-- Data records follows --
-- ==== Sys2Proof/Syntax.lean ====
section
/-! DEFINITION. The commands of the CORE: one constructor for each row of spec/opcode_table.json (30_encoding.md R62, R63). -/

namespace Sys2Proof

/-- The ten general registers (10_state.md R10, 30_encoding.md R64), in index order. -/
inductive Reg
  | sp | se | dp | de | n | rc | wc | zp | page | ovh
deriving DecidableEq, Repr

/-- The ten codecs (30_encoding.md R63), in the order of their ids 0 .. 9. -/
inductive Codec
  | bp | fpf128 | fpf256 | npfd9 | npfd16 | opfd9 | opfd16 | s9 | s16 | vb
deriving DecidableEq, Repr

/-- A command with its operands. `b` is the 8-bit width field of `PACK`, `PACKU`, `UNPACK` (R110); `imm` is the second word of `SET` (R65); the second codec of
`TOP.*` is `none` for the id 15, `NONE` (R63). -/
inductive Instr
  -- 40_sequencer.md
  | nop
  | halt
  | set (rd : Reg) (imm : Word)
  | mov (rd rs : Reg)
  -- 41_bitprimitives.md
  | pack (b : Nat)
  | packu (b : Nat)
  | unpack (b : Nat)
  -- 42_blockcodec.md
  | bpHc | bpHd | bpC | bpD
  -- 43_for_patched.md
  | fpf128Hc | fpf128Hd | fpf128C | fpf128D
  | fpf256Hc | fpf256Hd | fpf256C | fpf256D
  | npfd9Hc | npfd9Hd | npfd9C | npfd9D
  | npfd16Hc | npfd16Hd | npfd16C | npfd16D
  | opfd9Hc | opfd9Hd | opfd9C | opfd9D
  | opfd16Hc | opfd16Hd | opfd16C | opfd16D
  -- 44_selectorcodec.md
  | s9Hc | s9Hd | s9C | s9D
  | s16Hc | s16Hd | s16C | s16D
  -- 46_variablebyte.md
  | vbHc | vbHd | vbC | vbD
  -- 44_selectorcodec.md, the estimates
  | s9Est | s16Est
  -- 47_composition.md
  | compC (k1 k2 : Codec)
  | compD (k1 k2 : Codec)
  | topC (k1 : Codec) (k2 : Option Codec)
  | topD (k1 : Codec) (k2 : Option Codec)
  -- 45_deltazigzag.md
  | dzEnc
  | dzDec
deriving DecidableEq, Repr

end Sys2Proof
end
-- Data records concluded --
Return the material above in full, exactly as it appears.

-- ==== Sys2Proof/Syntax.lean ====
section
/-! DEFINITION. The commands of the CORE: one constructor for each row of spec/opcode_table.json (30_encoding.md R62, R63). -/

namespace Sys2Proof

/-- The ten general registers (10_state.md R10, 30_encoding.md R64), in index order. -/
inductive Reg
  | sp | se | dp | de | n | rc | wc | zp | page | ovh
deriving DecidableEq, Repr

/-- The ten codecs (30_encoding.md R63), in the order of their ids 0 .. 9. -/
inductive Codec
  | bp | fpf128 | fpf256 | npfd9 | npfd16 | opfd9 | opfd16 | s9 | s16 | vb
deriving DecidableEq, Repr

/-- A command with its operands. `b` is the 8-bit width field of `PACK`, `PACKU`, `UNPACK` (R110); `imm` is the second word of `SET` (R65); the second codec of
`TOP.*` is `none` for the id 15, `NONE` (R63). -/
inductive Instr
  -- 40_sequencer.md
  | nop
  | halt
  | set (rd : Reg) (imm : Word)
  | mov (rd rs : Reg)
  -- 41_bitprimitives.md
  | pack (b : Nat)
  | packu (b : Nat)
  | unpack (b : Nat)
  -- 42_blockcodec.md
  | bpHc | bpHd | bpC | bpD
  -- 43_for_patched.md
  | fpf128Hc | fpf128Hd | fpf128C | fpf128D
  | fpf256Hc | fpf256Hd | fpf256C | fpf256D
  | npfd9Hc | npfd9Hd | npfd9C | npfd9D
  | npfd16Hc | npfd16Hd | npfd16C | npfd16D
  | opfd9Hc | opfd9Hd | opfd9C | opfd9D
  | opfd16Hc | opfd16Hd | opfd16C | opfd16D
  -- 44_selectorcodec.md
  | s9Hc | s9Hd | s9C | s9D
  | s16Hc | s16Hd | s16C | s16D
  -- 46_variablebyte.md
  | vbHc | vbHd | vbC | vbD
  -- 44_selectorcodec.md, the estimates
  | s9Est | s16Est
  -- 47_composition.md
  | compC (k1 k2 : Codec)
  | compD (k1 k2 : Codec)
  | topC (k1 : Codec) (k2 : Option Codec)
  | topD (k1 : Codec) (k2 : Option Codec)
  -- 45_deltazigzag.md
  | dzEnc
  | dzDec
deriving DecidableEq, Repr

end Sys2Proof
end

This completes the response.